Following George W. Bush’s convocation speech, a sentiment of engagement in one’s community spread across campus. Engagment not only in our school, but in our nation.
Covered with soot and weathered by time, the constitution requires continual maintenance and care from citizens to uphold its values effectively.
Covered with soot and weathered by time, the constitution requires continual maintenance and care from citizens to uphold its values effectively.
Kiran Parikh

On the morning of April 21, the Great Hall hushed as Headmaster David Dini approached the podium. Most students assumed it was the standard convocation speech — looking ahead to the last quarter, urging them to finish the year strong.
Then the side door opened, and a crew of personal security ushered the 43rd President of the United States, George W. Bush, through the side doors of the Great Hall.
Met with a standing ovation, Bush’s presence captivated students and faculty as he delivered a speech celebrating the nation’s 250th anniversary. He talked about George Washington. He talked about humility. But one line echoed throughout campus long after he left.
“I will always be honored to carry this title that means more to me than any other — Citizen of the United States,” Bush said.
Not Governor of Texas, Fighter Pilot or even President, but a title that many take for granted: Citizen of the United States. But that title can only mean something if people embrace it.
Amidst the winks and subtle jokes, his underlying message left students reflecting on their responsibilities: as stewards of 10600, as “soldiers fighting in the armies of compassion” and as citizens of the country.
For many, Bush’s speech was not just a celebration, but also a reminder. A reminder that, without consistent engagement, the values that have shaped our country for 250 years can feel overlooked.
Two hundred and fifty years is a long time for an idea to survive. The American republic was founded upon a revolutionary one: that the government derives its power from the people, that citizens are not subjects, and that the whole system depends on ordinary people upholding a social contract.
This social contract ensures an interdependence between the nation and its people. It requires citizens to prioritize the well-being of their communities over personal incentives. Dr. Andrea Hamilton, who teaches U.S. history at the school, put it plainly.
“Citizenship implies being willing to act, not just out of self-interest, but for the good of the whole,” Hamilton said.
But the fragility of the contract, she explained, was the central preoccupation of the founders. They knew their idea could only survive with a virtuous, educated and committed citizenry. A republic, they understood, is only as strong as the people running it. And they rarely lasted.
Bush reiterated that same notion, 250 years later, to a room full of teenagers. The question the speech left hanging in the air was whether that idea still holds.

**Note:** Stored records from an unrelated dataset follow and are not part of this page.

-- ==== Sys2Proof/Machine/Composite.lean ====
section
/-! DEFINITION. The composites (30_encoding.md R83): the fixed sequences of commands by which a host encodes a message
(43_framer.md R177) and decodes a text (44_decoder.md R200, R201). They are the host's part; the block sees the commands
only. -/

namespace Sys2Proof.Machine

open Sys2Proof

/-- The host issues one command and reads its response; `none` if the command does not answer. -/
def issue (i : Instr) (s : State) : Option (Response × State) :=
  match exec i s with
  | .next t => t.resp.map fun r => (r, t)
  | .fault _ => none
  | .refused _ => none

/-- The instructions carried out in order, up to the first that does not answer (R58). -/
def execAll : List Instr → State → Result
  | [], s => .next s
  | i :: rest, s =>
    match exec i s with
    | .next t => execAll rest t
    | .fault r => .fault r
    | .refused r => .refused r

/-- The host issues the commands in order and joins their outputs. -/
def issueAll : List Instr → State → Option (List Byte × State)
  | [], s => some ([], s)
  | i :: rest, s =>
    (issue i s).bind fun a =>
      (issueAll rest a.2).map fun z => (a.1.out ++ z.1, z.2)

/-- ENC8 of the `j`-th full block of `q` (R177). -/
def blockCommand (q : List Byte) (j : Nat) : Instr :=
  .enc8 (BitVec.ofNat 64 (leNat ((q.drop (blockBytes * j)).take blockBytes)))

/-- ENCT of the tail of `q` (R177). -/
def tailCommand (q : List Byte) : Instr :=
  let r := q.length % blockBytes
  .enct (BitVec.ofNat 3 r) (BitVec.ofNat 64 (leNat (q.drop (q.length - r))))

/-- The commands of `ENCODE q` (R177). -/
def encodeCommands (q : List Byte) : List Instr :=
  .einit :: ((List.range (q.length / blockBytes)).map (blockCommand q) ++ [tailCommand q])

/-- `ENCODE q` (R177): the text, and the state left. -/
def encodeMessage (q : List Byte) (s : State) : Option (List Byte × State) := issueAll (encodeCommands q) s

/-- The result of DECPART (R200). -/
structure PartResult where
  /-- The status it ended with. -/
  reason : Status
  /-- The input bytes consumed. -/
  consumed : Nat
  /-- The bytes decoded. -/
  data : List Byte
deriving DecidableEq, Repr

/-- `DECPART q` (R200): DECB of each byte, up to a stop, an Overflow or the end of the fragment. -/
def decodePart : List Byte → State → Option (PartResult × State)
  | [], s => some (⟨.ok, 0, []⟩, s)
  | b :: q, s =>
    (issue (.decb b) s).bind fun a =>
      if a.1.acc = false then some (⟨a.1.st, 0, []⟩, a.2)
      else if a.1.st = .overflow then some (⟨.overflow, 1, a.1.out⟩, a.2)
      else (decodePart q a.2).map fun z => (⟨z.1.reason, z.1.consumed + 1, a.1.out ++ z.1.data⟩, z.2)

/-- The Decoding Result of the one-shot decoder (R201). -/
structure DecodeResult where
  /-- The decoded bytes written. -/
  written : Nat
  /-- The input bytes consumed. -/
  consumed : Nat
  /-- The termination reason. -/
  reason : Status
  /-- The decoded bytes. -/
  data : List Byte
deriving DecidableEq, Repr

/-- `DECODE q` (R201): DINIT, DECPART, and FLUSH when the fragment's end was reached. -/
def decodeMessage (q : List Byte) (s : State) : Option (DecodeResult × State) :=
  (issue .dinit s).bind fun a =>
    (decodePart q a.2).bind fun p =>
      if p.1.reason ≠ .ok then some (⟨p.1.data.length, p.1.consumed, p.1.reason, p.1.data⟩, p.2)
      else
        (issue .flush p.2).map fun f =>
          (⟨p.1.data.length + f.1.out.length, q.length, f.1.st, p.1.data ++ f.1.out⟩, f.2)

end Sys2Proof.Machine
end

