-- ==== Sys2Proof/Tests/Slice0.lean ====
section
/-! SUPPORT. Tests. Expected results are the spec's: 95_test_vectors.md (section numbers in the comments) or the rule
named. The last part shows, for each statement with hypotheses, a state and operands that meet them. -/

namespace Sys2Proof.Tests

open Sys2Proof Sys2Proof.Machine

/-- The next state, where there is one. -/
def nextOf : Result → Option State
  | .next t => some t
  | .fault _ => none
  | .refused _ => none

/-- The response after an instruction. -/
def respOf (i : Instr) (s : State) : Option Response := (nextOf (exec i s)).bind fun t => t.resp

/-- A small decoder state: the pending symbol values `q`. -/
def pendingState (q : List Nat) : State :=
  { State.reset with
    pend := Vector.ofFn fun i : Fin 10 => BitVec.ofNat 6 (q.getD i.val 0)
    cnt := BitVec.ofNat 4 q.length }

/-- The response OK with an output. -/
def okOut (out : List Byte) : Option Response := some ⟨.ok, true, out, 0⟩

/-- The response OK with a value. -/
def okVal (v : ValWord) : Option Response := some ⟨.ok, true, [], v⟩

/-! ### Well-formedness: an ill-formed term for each check -/

theorem test_wf_rdreg : (Instr.rdreg 5).wellFormed = false := by decide
theorem test_wf_symCtrl : (Instr.symCtrl 0x0A).wellFormed = false := by decide
theorem test_wf_symDelim : (Instr.symDelim 0x00).wellFormed = false := by decide
theorem test_wf_symInval : (Instr.symInval 0x41).wellFormed = false := by decide

/-- R11, R108: the default configuration, and one that breaks each of its invariants. -/
theorem test_config_wf : config.wf = true := by decide +kernel
theorem test_config_alphabet_repeats :
    Config.alphabetWf { config with alphabet := 0x33 :: config.alphabet.tail } = false := by decide +kernel
theorem test_config_alphabet_glyph :
    Config.alphabetWf { config with alphabet := 0x30 :: config.alphabet.tail } = false := by decide +kernel
theorem test_config_alphabet_control :
    Config.alphabetWf { config with alphabet := 0x01 :: config.alphabet.tail, control := [] } = false := by
  decide +kernel
theorem test_config_delim_count : Config.delimWf { config with delim := [0x0A], control := [] } = false := by
  decide +kernel
theorem test_config_delim_whitespace :
    Config.delimWf { config with delim := 0x21 :: config.delim.tail } = false := by decide +kernel
theorem test_config_line_break : Config.delimWf { config with lineBreak := 0x00 } = false := by decide +kernel
theorem test_config_control_count : Config.controlWf { config with control := [] } = false := by decide +kernel
theorem test_config_control_ascii :
    Config.controlWf { config with control := 0x80 :: config.control.tail } = false := by decide +kernel
theorem test_config_control_is_delim :
    Config.controlWf { config with control := 0x0A :: config.control.tail } = false := by decide +kernel

/-! ### Decoding: words written out from 30_encoding.md R71, R72 and 40_classifier.md R100, R106 -/

theorem test_decode_nop : decode (.command 0x0000 0xFFFFFFFFFFFFFFFF) = .ok .nop := by decide
theorem test_decode_rst : decode (.command 0x1000 0) = .ok .rst := by decide
theorem test_decode_dinit : decode (.command 0x2000 0) = .ok .dinit := by decide
theorem test_decode_einit : decode (.command 0x3000 0) = .ok .einit := by decide
theorem test_decode_cls : decode (.command 0x4041 0) = .ok (.cls 0x41) := by decide
theorem test_decode_enc8 : decode (.command 0x5000 0x81) = .ok (.enc8 0x81) := by decide
theorem test_decode_enct : decode (.command 0x6700 0x81) = .ok (.enct 7 0x81) := by decide
theorem test_decode_enclen : decode (.command 0x7000 0x82) = .ok (.enclen 0x82) := by decide
theorem test_decode_decmax : decode (.command 0x8000 0x16) = .ok (.decmax 0x16) := by decide
theorem test_decode_decb : decode (.command 0x90FF 0) = .ok (.decb 0xFF) := by decide
theorem test_decode_flush : decode (.command 0xA000 0) = .ok .flush := by decide
theorem test_decode_rdreg : decode (.command 0xB004 0) = .ok (.rdreg 4) := by decide
theorem test_decode_symCtrl : decode (.textByte 0x7F) = .ok (.symCtrl 0x7F) := by decide
theorem test_decode_symDelim : decode (.textByte 0x20) = .ok (.symDelim 0x20) := by decide
theorem test_decode_symInval : decode (.textByte 0x6C) = .ok (.symInval 0x6C) := by decide

/-- The bytes of the rows SYM.DIGIT_0 .. SYM.DIGIT_56 of opcode_table.json, in that order. -/
theorem test_decode_symDigits :
    ([0x32, 0x33, 0x34, 0x35, 0x36, 0x37, 0x38, 0x39, 0x41, 0x42, 0x43, 0x44, 0x45, 0x46, 0x47, 0x48, 0x4A, 0x4B,
      0x4C, 0x4D, 0x4E, 0x50, 0x51, 0x52, 0x53, 0x54, 0x55, 0x56, 0x57, 0x58, 0x59, 0x5A, 0x61, 0x62, 0x63, 0x64,
      0x65, 0x66, 0x67, 0x68, 0x69, 0x6A, 0x6B, 0x6D, 0x6E, 0x6F, 0x70, 0x71, 0x72, 0x73, 0x74, 0x75, 0x76, 0x77,
      0x78, 0x79, 0x7A].map (decodeTableWord 8)) = digitInstrs.map some := by decide +kernel

/-- Section 8: illegal command words. -/
theorem test_decode_illegal :
    ([0x0001, 0x1F00, 0x5800, 0x5001, 0x6801, 0x6110, 0x9100, 0x4800, 0xB005, 0xB010, 0xC000, 0xF123, 0xFFFF].all
      fun w => (decodeTableWord 16 w).isNone) = true := by decide +kernel

/-- Bits 79..16 of a word are `DIN`: the model's layout, log entry 14. -/
theorem test_tableWord_din : tableWord 80 0x45000 = .command 0x5000 4 := by decide

/-! ### Instructions -/

/-- R230. -/
theorem test_nop_keeps_last :
    (nextOf (exec .nop { State.reset with last := 3 })).map (fun t => t.last) = some 3 := by decide

/-- R231: RST clears `ERR[4]`; R191: DINIT keeps it. -/
theorem test_rst_clears_ill :
    (nextOf (exec .rst { State.reset with err := 0b11111, gcnt := 5 })).map (fun t => (t.err, t.gcnt)) =
      some (0, 0) := by decide
theorem test_dinit_keeps_ill :
    (nextOf (exec .dinit { State.reset with err := 0b11111, gcnt := 5 })).map (fun t => (t.err, t.gcnt)) =
      some (0b10000, 5) := by decide

/-- R170. -/
theorem test_einit : (nextOf (exec .einit { State.reset with gcnt := 5, cnt := 2 })).map (fun t => (t.gcnt, t.cnt)) =
    some (0, 2) := by decide

/-- Section 4. -/
theorem test_cls_digit : respOf (.cls 0x7A) State.reset = okVal 0x38 := by decide
theorem test_cls_invalid : respOf (.cls 0xFF) State.reset = okVal 0xC0 := by decide

/-- Section 3: `xHQTkj7FL2z`. -/
theorem test_enc8_all_ones : respOf (.enc8 0xFFFFFFFFFFFFFFFF) State.reset =
    okOut [0x78, 0x48, 0x51, 0x54, 0x6B, 0x6A, 0x37, 0x46, 0x4C, 0x32, 0x7A] := by decide
/-- Section 6: the ninth group, `ABCDEFGHJKL` after a line break. -/
theorem test_enc8_line_break : (nextOf (exec (.enc8 8) { State.reset with gcnt := 8 })).map (fun t => (t.resp, t.gcnt)) =
    some (okOut [0x0A, 0x41, 0x42, 0x43, 0x44, 0x45, 0x46, 0x47, 0x48, 0x4A, 0x4B, 0x4C], 1) := by decide

/-- Section 5: "ABCDEFG", the bits above the tail ignored (R172). -/
theorem test_enct_seven : respOf (.enct 7 0xFF47464544434241) State.reset =
    okOut [0x52, 0x4B, 0x35, 0x32, 0x7A, 0x38, 0x54, 0x69, 0x42, 0x46] := by decide
theorem test_enct_none : (nextOf (exec (.enct 0 0xFF) { State.reset with gcnt := 8 })).map (fun t => (t.resp, t.gcnt)) =
    some (okOut [], 8) := by decide

/-- Section 6. -/
theorem test_enclen_zero : respOf (.enclen 0) State.reset = okVal 0 := by decide
theorem test_enclen_max : respOf (.enclen 0xFFFFFFFFFFFFFFFF) State.reset = okVal 25652503477502345214 := by decide

/-- Section 7. -/
theorem test_decmax_91 : respOf (.decmax 91) State.reset = okVal 66 := by decide
theorem test_decmax_max : respOf (.decmax 0xFFFFFFFFFFFFFFFF) State.reset = okVal 13415813871788764810 := by decide

/-- Section 9, program B step 13. -/
theorem test_decb_completes :
    (nextOf (exec (.decb 0x51) (pendingState [26, 25, 2, 13, 44, 3, 19, 29, 22, 6]))).map
      (fun t => (t.resp, t.cnt, t.consumed, t.produced)) =
    some (okOut [0x41, 0x42, 0x43, 0x44, 0x45, 0x46, 0x47, 0x48], 0, 1, 8) := by decide
/-- Section 9, program C step 27: `xHQTkj7FL22`. -/
theorem test_decb_overflow :
    (nextOf (exec (.decb 0x32) (pendingState [54, 15, 22, 25, 42, 41, 5, 13, 18, 0]))).map
      (fun t => (t.resp, t.cnt, t.err, t.last)) =
    some (some ⟨.overflow, true, [], 0⟩, 0, 0b00100, 3) := by decide

/-- Section 5: `Va` and `Va23`. -/
theorem test_flush_tail : (nextOf (exec .flush (pendingState [27, 32]))).map (fun t => (t.resp, t.cnt, t.produced)) =
    some (okOut [0xFF], 0, 1) := by decide
theorem test_flush_truncated :
    (nextOf (exec .flush (pendingState [27, 32, 0, 1]))).map (fun t => (t.resp, t.cnt, t.err, t.last)) =
    some (some ⟨.truncated, true, [], 0⟩, 0, 0b01000, 4) := by decide

/-- R232: the example after `RST; DECB 'A'; DECB 'B'`. -/
theorem test_rdreg_pendv : respOf (.rdreg 3) (pendingState [8, 9]) = okVal 0x248 := by decide
theorem test_rdreg_reserved : respOf (.rdreg 5) State.reset = some ⟨.illegal, false, [], 0⟩ := by decide

/-- Section 9, program C steps 12 and 38. -/
theorem test_symCtrl : (nextOf (exec (.symCtrl 0x00) (pendingState [0, 1]))).map (fun t => (t.cnt, t.consumed, t.err, t.last)) =
    some (2, 0, 0b00001, 1) := by decide
theorem test_symInval : (nextOf (exec (.symInval 0x6C) (pendingState [27]))).map (fun t => (t.cnt, t.consumed, t.err, t.last)) =
    some (1, 0, 0b00010, 2) := by decide

/-- Section 9, program B step 8. -/
theorem test_symDelim : (nextOf (exec (.symDelim 0x0A) (pendingState [27]))).map (fun t => (t.cnt, t.consumed, t.last)) =
    some (1, 1, 0) := by decide

/-- R192: each SYM.DIGIT_v, v = 0..56, puts v into `PEND[CNT]`. -/
theorem test_symDigits :
    (digitInstrs.map fun i => (nextOf (exec i (pendingState [5]))).map pendingSymbols) =
      (List.range 57).map fun v => some [5, v] := by decide +kernel

/-- The step takes an input byte and a command alike. -/
theorem test_step_byte :
    (nextOf (step (State.reset.withFetchWord 8 0x41))).map (fun t => (pendingSymbols t, t.port)) = some ([8], []) := by
  decide
theorem test_step_illegal :
    (nextOf (step (State.reset.withFetchWord 16 0xC000))).map (fun t => (t.err, t.last, t.port)) =
      some (0b10000, 0, []) := by decide

/-! ### Composites -/

/-- Section 9, program A: "ABCDEFGHIJ" is `UT4Fn5MXQ8Qebh`, and decodes back. -/
theorem test_encode_message :
    (encodeMessage [0x41, 0x42, 0x43, 0x44, 0x45, 0x46, 0x47, 0x48, 0x49, 0x4A] State.reset).map (fun z => z.1) =
      some [0x55, 0x54, 0x34, 0x46, 0x6E, 0x35, 0x4D, 0x58, 0x51, 0x38, 0x51, 0x65, 0x62, 0x68] := by decide +kernel
theorem test_decode_message :
    (decodeMessage [0x55, 0x54, 0x34, 0x46, 0x6E, 0x35, 0x0A, 0x4D, 0x58, 0x51, 0x38, 0x51, 0x20, 0x65, 0x62, 0x68]
      State.reset).map (fun z => z.1) =
      some ⟨10, 16, .ok, [0x41, 0x42, 0x43, 0x44, 0x45, 0x46, 0x47, 0x48, 0x49, 0x4A]⟩ := by decide +kernel

/-! ### Witnesses: the hypotheses of the statements can be met -/

theorem witness_DecodeOfEncode : (Instr.rdreg 4).wellFormed = true := by decide

theorem witness_EncodeOfDecode : decode (.command 0xB004 7) = .ok (.rdreg 4) := by decide

/-- Each clause at a boundary: no row; RDREG 5; RDREG 4, which is legal. -/
theorem witness_IllegalWords_noRow : ∀ row ∈ Spec.commandRows, (0x0001#16) &&& row.2 ≠ row.1 := by
  simp [Spec.commandRows]
theorem witness_IllegalWords_rdreg5 : 0xB005#16 &&& 0xFFF0 = 0xB000 ∧ 5 ≤ (0xB005#16 &&& 0x000F).toNat := by decide
theorem witness_IllegalWords_rdreg4 :
    ¬ ((∀ row ∈ Spec.commandRows, 0xB004#16 &&& row.2 ≠ row.1) ∨
      (0xB004#16 &&& 0xFFF0 = 0xB000 ∧ 5 ≤ (0xB004#16 &&& 0x000F).toNat)) := by
  simp [Spec.commandRows]
theorem witness_IllegalWords_port : (present (.command 0x0001 0) State.reset).port = .command 0x0001 0 :: [] := rfl

theorem witness_StepRuns :
    (State.reset.withFetchWord 16 0xA000).port = .command 0xA000 0 :: [] ∧ decode (.command 0xA000 0) = .ok .flush ∧
    decodeTableWord 16 0xA000 = some .flush := by decide

theorem witness_StepWaits : State.reset.port = [] := by decide

theorem witness_WaitingWords : ∀ i ∈ [Instr.rdreg 4, Instr.symCtrl 0x00], i.wellFormed = true := by decide

theorem witness_EveryPresentedWord :
    ({ State.reset with port := [.command 0xFFFF 0, .textByte 0x41] } : State).inv = true := by decide

theorem witness_LegalStates : (State.reset.withFetchWord 8 0x41).inv = true ∧
    (nextOf (step (State.reset.withFetchWord 8 0x41))).isSome = true := by decide

theorem witness_RstResult :
    exec .dinit State.reset = .next (respondOk [] 0 State.reset) ∧
    exec .einit (respondOk [] 0 State.reset) = .next (respondOk [] 0 State.reset) ∧
    Instr.dinit ≠ .rst ∧
    exec .dinit { State.reset with err := 0b10000 } = .next (respondOk [] 0 { State.reset with err := 0b10000 }) ∧
    ({ State.reset with err := 0b10000 } : State).err &&& 0b10000 = 0b10000 :=
  ⟨rfl, rfl, by decide, rfl, rfl⟩

theorem witness_NopResult : decode (.command 0x0000 5) = .ok .nop := by decide

theorem witness_RdregReserved : 5 ≤ (5 : BitVec 4).toNat := by decide

theorem witness_EnctResult : (1 : BitVec 3) ≠ 0 := by decide

theorem witness_Density : 4 ≤ 4 := by decide

theorem witness_Digits : 1 ≤ 11 ∧ 11 ≤ 11 ∧ 2 ^ 64 - 1 < 2 ^ 64 := by decide

theorem witness_Symbols : ∀ v ∈ [56, 0], v < 57 := by decide

/-- Eleven symbols with a value, and a tail's. -/
theorem witness_Groups :
    ([0, 1, 2, 3, 4, 5, 6, 7, 8, 9, 10] : List Nat).length = 11 ∧ (∀ v ∈ [0, 1, 2, 3, 4, 5, 6, 7, 8, 9, 10], v < 57) ∧
    gdec [0, 1, 2, 3, 4, 5, 6, 7, 8, 9, 10] = .value 0 ∧
    (∀ u ∈ [27, 32], u < 57) ∧ tdec [27, 32] = .value 1 255 ∧ 255 < 256 ^ 1 := by decide

theorem witness_FlushByExtension : outOfRange (digitsOfSymbols [56, 55, 56]) = false := by decide

theorem witness_StopBytes : Spec.classByRanges 0x7F = 0x80 ∧ Spec.classByRanges 0x00 = 0x80 ∧
    Spec.classByRanges 0x80 = 0xC0 ∧ Spec.classByRanges 0x21 = 0xC0 := by decide

theorem witness_DelimiterBytes : Spec.classByRanges 0x09 = 0x40 ∧ Spec.classByRanges 0x20 = 0x40 := by decide

theorem witness_DigitBytes :
    digitInstrs[56]? = some .symDigit56 ∧ symbolByte 56 = 0x7A ∧
      (pendingState [0, 1, 2, 3, 4, 5, 6, 7, 8]).cnt.toNat ≤ 9 := by decide

/-- Ten pending symbols that the eleventh completes to a group of the integer 0. -/
theorem witness_Eleventh_value :
    (pendingState [0, 1, 2, 3, 4, 5, 6, 7, 8, 9]).cnt = 10 ∧
    (∀ j : Fin 10, ((pendingState [0, 1, 2, 3, 4, 5, 6, 7, 8, 9]).pend[j]).toNat < 57) ∧
    (pendingState [0, 1, 2, 3, 4, 5, 6, 7, 8, 9]).pend.toList.map BitVec.toNat ++ [10] = Spec.group 11 0 := by decide

/-- No integer is spelt with two equal symbols at positions 0 and 1 (41_radix_codec.md R123(b)). -/
theorem no_group_repeats_its_first_symbol (k x : Nat) (q : List Nat) : 0 :: 0 :: q ≠ Spec.group (k + 2) x := by
  intro h
  have h0 : some 0 = (Spec.group (k + 2) x)[0]? := congrArg (fun l : List Nat => l[0]?) h
  have h1 : some 0 = (Spec.group (k + 2) x)[1]? := congrArg (fun l : List Nat => l[1]?) h
  simp only [Spec.group, List.getElem?_map, List.getElem?_range (show 0 < k + 2 by omega),
    List.getElem?_range (show 1 < k + 2 by omega), Option.map_some, Option.some.injEq] at h0 h1
  have d0 : Spec.digit x 0 = x / 1 % 57 := rfl
  have d1 : Spec.digit x 1 = x / 57 % 56 := rfl
  have s0 : Spec.symbol x 0 = (0 + (Spec.digit x 0 + 0)) % 57 := rfl
  have s1 : Spec.symbol x 1 = (1 + (Spec.digit x 0 + (Spec.digit x 1 + 0))) % 57 := rfl
  omega

/-- Ten pending symbols that the eleventh completes to no integer's group. -/
theorem witness_Eleventh_overflow :
    (pendingState [0, 0, 0, 0, 0, 0, 0, 0, 0, 0]).cnt = 10 ∧
    (∀ j : Fin 10, ((pendingState [0, 0, 0, 0, 0, 0, 0, 0, 0, 0]).pend[j]).toNat < 57) ∧
    ∀ x < 2 ^ 64, (pendingState [0, 0, 0, 0, 0, 0, 0, 0, 0, 0]).pend.toList.map BitVec.toNat ++ [0] ≠ Spec.group 11 x :=
  ⟨by decide, by decide, fun x _ => no_group_repeats_its_first_symbol 9 x [0, 0, 0, 0, 0, 0, 0, 0, 0]⟩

Whether, in 2026, the average American wants to be a citizen or something closer to a spectator.
Eager to exercise their new privileges, Marksmen over 18 hold an optimistic view of their ability to vote. For senior Diego Armendariz, the importance of civic participation has been ingrained in him from a young age.
“My parents have always emphasized voting regardless of your political ideas,” Armendariz said. “Because it’s important to get your voice heard. It’s a feature of our American democracy.”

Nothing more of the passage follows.